= Gerlof Mees =

Dutch ichthyologist, ornithologist and museum curator

Gerlof Fokko Mees (16 June 1926 – 31 March 2013) was a Dutch ichthyologist, ornithologist and museum curator. During 1946 to 1949 he took part as a conscript in the military actions to reestablish rule in the Dutch East Indies. During that time he became interested in the avian family Zosteropidae, comprising the white-eyes.

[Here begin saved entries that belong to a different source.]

-- ==== Sys2Proof/Tests/Slice0.lean ====
section
/-! SUPPORT. The model's own tests: ill-formed terms, words written out from the opcode map, the spec's vectors one
command at a time, and a witness for the hypotheses of each statement. Expected values are the spec's; the comment before
each group names the vector. -/

namespace Sys2Proof.Tests

open Sys2Proof Sys2Proof.Machine

/-! ## States -/

/-- The state after reset on an implementation whose MAX_LEVEL is 4, as 95_test_vectors.md assumes. -/
def blank : State := { State.reset with maxLevel := 4 }

/-- `blank` with the operand registers set. -/
def operands (a b c d : Word) : State := { blank with op0 := a, op1 := b, op2 := c, op3 := d }

/-- `blank` with the next access of the host to make. -/
def access (a : Input) : State := { blank with inputs := [a] }

/-- The next state, if there is one. -/
def after : Result → Option State
  | .next s => some s
  | .fault _ => none
  | .refused _ => none

/-- KS of the zero key at level 0 (95_test_vectors.md V-KS0). -/
def zeroSchedule : KeySchedule :=
  [ (0, ⟨0x00000, 0x00000, 0x00000⟩), (1, ⟨0x0ffff, 0xfffff, 0xfffff⟩),
    (2, ⟨0xf0000, 0xf0000, 0x00000⟩), (3, ⟨0x0ffff, 0x0ffff, 0x0ffff⟩),
    (4, ⟨0xff000, 0xf0000, 0xf0000⟩), (5, ⟨0x00fff, 0x00fff, 0x0ffff⟩),
    (6, ⟨0xff000, 0xff000, 0xff000⟩), (7, ⟨0x000ff, 0x00fff, 0x00fff⟩) ]

/-- KS[0..7] of the known-answer key (95_test_vectors.md V-KAT-KS). -/
def katFirst : KeySchedule :=
  [ (0, ⟨0x66827, 0x593e0, 0xe681a⟩), (1, ⟨0xd23ed, 0x33eb1, 0x5c92f⟩),
    (2, ⟨0x556cb, 0x4b924, 0x9928d⟩), (3, ⟨0x0ccbe, 0x55368, 0x78cb7⟩),
    (4, ⟨0x24b92, 0xf9928, 0x556cb⟩), (5, ⟨0x255c9, 0xed23e, 0x033eb⟩),
    (6, ⟨0x8f334, 0x7aac9, 0x48734⟩), (7, ⟨0x27e19, 0xe0997, 0x1aa6c⟩) ]

/-- KS[8..15] of the known-answer key (95_test_vectors.md V-KAT-KS). -/
def katSecond : KeySchedule :=
  [ (8, ⟨0xfbfcd, 0x49910, 0x25961⟩), (9, ⟨0x9b5c3, 0x08064, 0x7ccdf⟩),
    (10, ⟨0xb1664, 0xc8569, 0xfef37⟩), (11, ⟨0x00209, 0x8d337, 0x6e53c⟩),
    (12, ⟨0x8c856, 0xffef3, 0xb1664⟩), (13, ⟨0xc27cc, 0xb9b5c, 0x00806⟩),
    (14, ⟨0x7ffdf, 0xc72cc, 0x191ac⟩), (15, ⟨0xcdcda, 0x10040, 0x61b66⟩) ]

/-- KS[16..23] of the known-answer key (95_test_vectors.md V-KAT-KS). -/
def katThird : KeySchedule :=
  [ (16, ⟨0xc3d83, 0x6464a, 0xdff7f⟩), (17, ⟨0xc8002, 0xc38d3, 0x6e6e5⟩),
    (18, ⟨0x0c8c8, 0x9bffe, 0x96b16⟩), (19, ⟨0x5961b, 0xfcdcd, 0x91004⟩),
    (20, ⟨0x337ff, 0x53c72, 0x09191⟩), (21, ⟨0x7f9b9, 0x33200, 0xa3c27⟩),
    (22, ⟨0xda69e, 0x40323, 0x66eff⟩), (23, ⟨0x16640, 0x85694, 0xef373⟩) ]

/-- KS[24..31] of the known-answer key (95_test_vectors.md V-KAT-KS). -/
def katFourth : KeySchedule :=
  [ (24, ⟨0xedaa3, 0xb12dc, 0x2fcc1⟩), (25, ⟨0x970cc, 0x48553, 0x1b78c⟩),
    (26, ⟨0xd724b, 0x34f99, 0xdb556⟩), (27, ⟨0x681aa, 0x827e1, 0x3e099⟩),
    (28, ⟨0x368f3, 0xcb7aa, 0xbe487⟩), (29, ⟨0xc14ed, 0x36d03, 0xc1255⟩),
    (30, ⟨0x197e5, 0x97d81, 0x6c1f6⟩), (31, ⟨0x56cb0, 0xb924a, 0x928db⟩) ]


/-- NEXT_CHUNK = 0 at level 2: context LOADING(0). -/
def loading0 : State :=
  { blank with status := { blank.status with cfgValid := true }, ctxcfg := ⟨2, 32⟩ }

/-- The known-answer key after its first chunk: context LOADING(1). -/
def loading1 : State :=
  { loading0 with status := { loading0.status with nextChunk := 1 }, ks := katFirst ++ katFourth }

/-- The known-answer key set and the tables built (95_test_vectors.md P3, line 9). -/
def katReady : State :=
  { blank with
    status := { blank.status with cfgValid := true, ksValid := true, sboxValid := true, nextChunk := 2 },
    ctxcfg := ⟨2, 32⟩, sbox := some builtTables, ks := katFirst ++ katSecond ++ katThird ++ katFourth }

/-- The zero key set at level 0 and the tables built (95_test_vectors.md P5, line 3). -/
def zeroReady : State :=
  { blank with
    status := { blank.status with cfgValid := true, ksValid := true, sboxValid := true, degen := true, nextChunk := 1 },
    ctxcfg := ⟨1, 8⟩, sbox := some builtTables, ks := zeroSchedule }

/-- Context LOADING(0) in degenerate mode. -/
def degenLoading : State :=
  { blank with status := { blank.status with cfgValid := true, degen := true }, ctxcfg := ⟨1, 8⟩ }

/-! ## Well-formedness: ill-formed terms are refused -/

theorem test_table_number_too_large : (Instr.sboxRead 4 0).wellFormed = false := by decide
theorem test_table_index_too_large : (Instr.sboxRead 0 1024).wellFormed = false := by decide
theorem test_chunk_index_too_large : (Instr.keyChunk 65536).wellFormed = false := by decide
theorem test_word_select_too_large : (Instr.ksRead 4).wellFormed = false := by decide
theorem test_largest_indices_fit :
    ((Instr.sboxRead 3 1023).wellFormed && (Instr.keyChunk 65535).wellFormed && (Instr.ksRead 3).wellFormed) = true := by
  decide

/-! ## Decoding: words written out from the opcode map of 30_encoding.md R75 -/

theorem test_decode_nop : decodeTableWord 32 0b00000000000000000000000000000000 = some .nop := by decide
theorem test_decode_gf_mul : decodeTableWord 32 0b00000000000000000000000000000001 = some .gfMul := by decide
theorem test_decode_gf_exp7 : decodeTableWord 32 0b00000000000000000000000000000010 = some .gfExp7 := by decide
theorem test_decode_scatter : decodeTableWord 32 0b00000000000000000000000000000011 = some .scatter := by decide
theorem test_decode_sbox_build : decodeTableWord 32 0b00000000000000000000000000000100 = some .sboxBuild := by decide
-- ARG = 0000 tt iiiiiiiiii: t = 2, i = 0b1000000001.
theorem test_decode_sbox_read :
    decodeTableWord 32 0b00001010000000010000000000000101 = some (.sboxRead 2 0x201) := by decide
theorem test_decode_ctx_config : decodeTableWord 32 0b00000000000000000000000000000110 = some .ctxConfig := by decide
-- ARG = cccccccccccccccc: c = 0x8001.
theorem test_decode_key_chunk :
    decodeTableWord 32 0b10000000000000010000000000000111 = some (.keyChunk 0x8001) := by decide
-- ARG = 00000000000000 ww: w = 2.
theorem test_decode_ks_read : decodeTableWord 32 0b00000000000000100000000000001000 = some (.ksRead 2) := by decide
theorem test_decode_round_f : decodeTableWord 32 0b00000000000000000000000000001001 = some .roundF := by decide
theorem test_decode_encrypt : decodeTableWord 32 0b00000000000000000000000000001010 = some .encrypt := by decide
theorem test_decode_decrypt : decodeTableWord 32 0b00000000000000000000000000001011 = some .decrypt := by decide
-- 95_test_vectors.md V-ILL, V-SBOX and V-KS0: the illegal words.
theorem test_decode_illegal_words :
    [0x0000000C, 0x000000FF, 0x00000100, 0x0000FF0A, 0x0001000A, 0x10000005, 0x00000105, 0x00040008, 0x00010001].all
      (fun w => decodeTableWord 32 w == none) = true := by decide
theorem test_decode_largest_chunk : decodeTableWord 32 0xFFFF0007 = some (.keyChunk 65535) := by decide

Mees was born at Bloemendaal in the Netherlands. He was introduced to natural history by his parents and was introduced to birds by his uncle Jan Verwey. He attended the University of Leiden where he studied biology, obtaining his doctorate in 1956 with a break in Java as part of the Dutch forces during the Indonesian war of independence. It was during his time in Java that he took a special interest in white-eyes (Zosterops) and also an introduction to George Junge. During 1953-54 he visited Trinidad and Tobago and collected bird specimens. He was an assistant at the department birds of the Rijksmuseum van Natuurlijke Historie in Leiden from May 1955 to June 1957. His doctoral thesis was on the Indo-Australian Zosteropidae. Thereafter he became Curator of Vertebrates at the Western Australian Museum from 1958 to 1963. While in Australia he met and married Veronica. The death of Junge led to his appointment back in the Netherlands as Curator of Birds at the Rijksmuseum in Leiden. He held the position until his retirement, after which he returned to Western Australia in 1991, and lived in Perth and Northcliffe. He died in Busselton, Western Australia.

He gave the first description of the unusual fish species, the salamander fish of Western Australia.

Mees's nightjar, the proposed name for the new species Caprimulgus meesi, is named for him.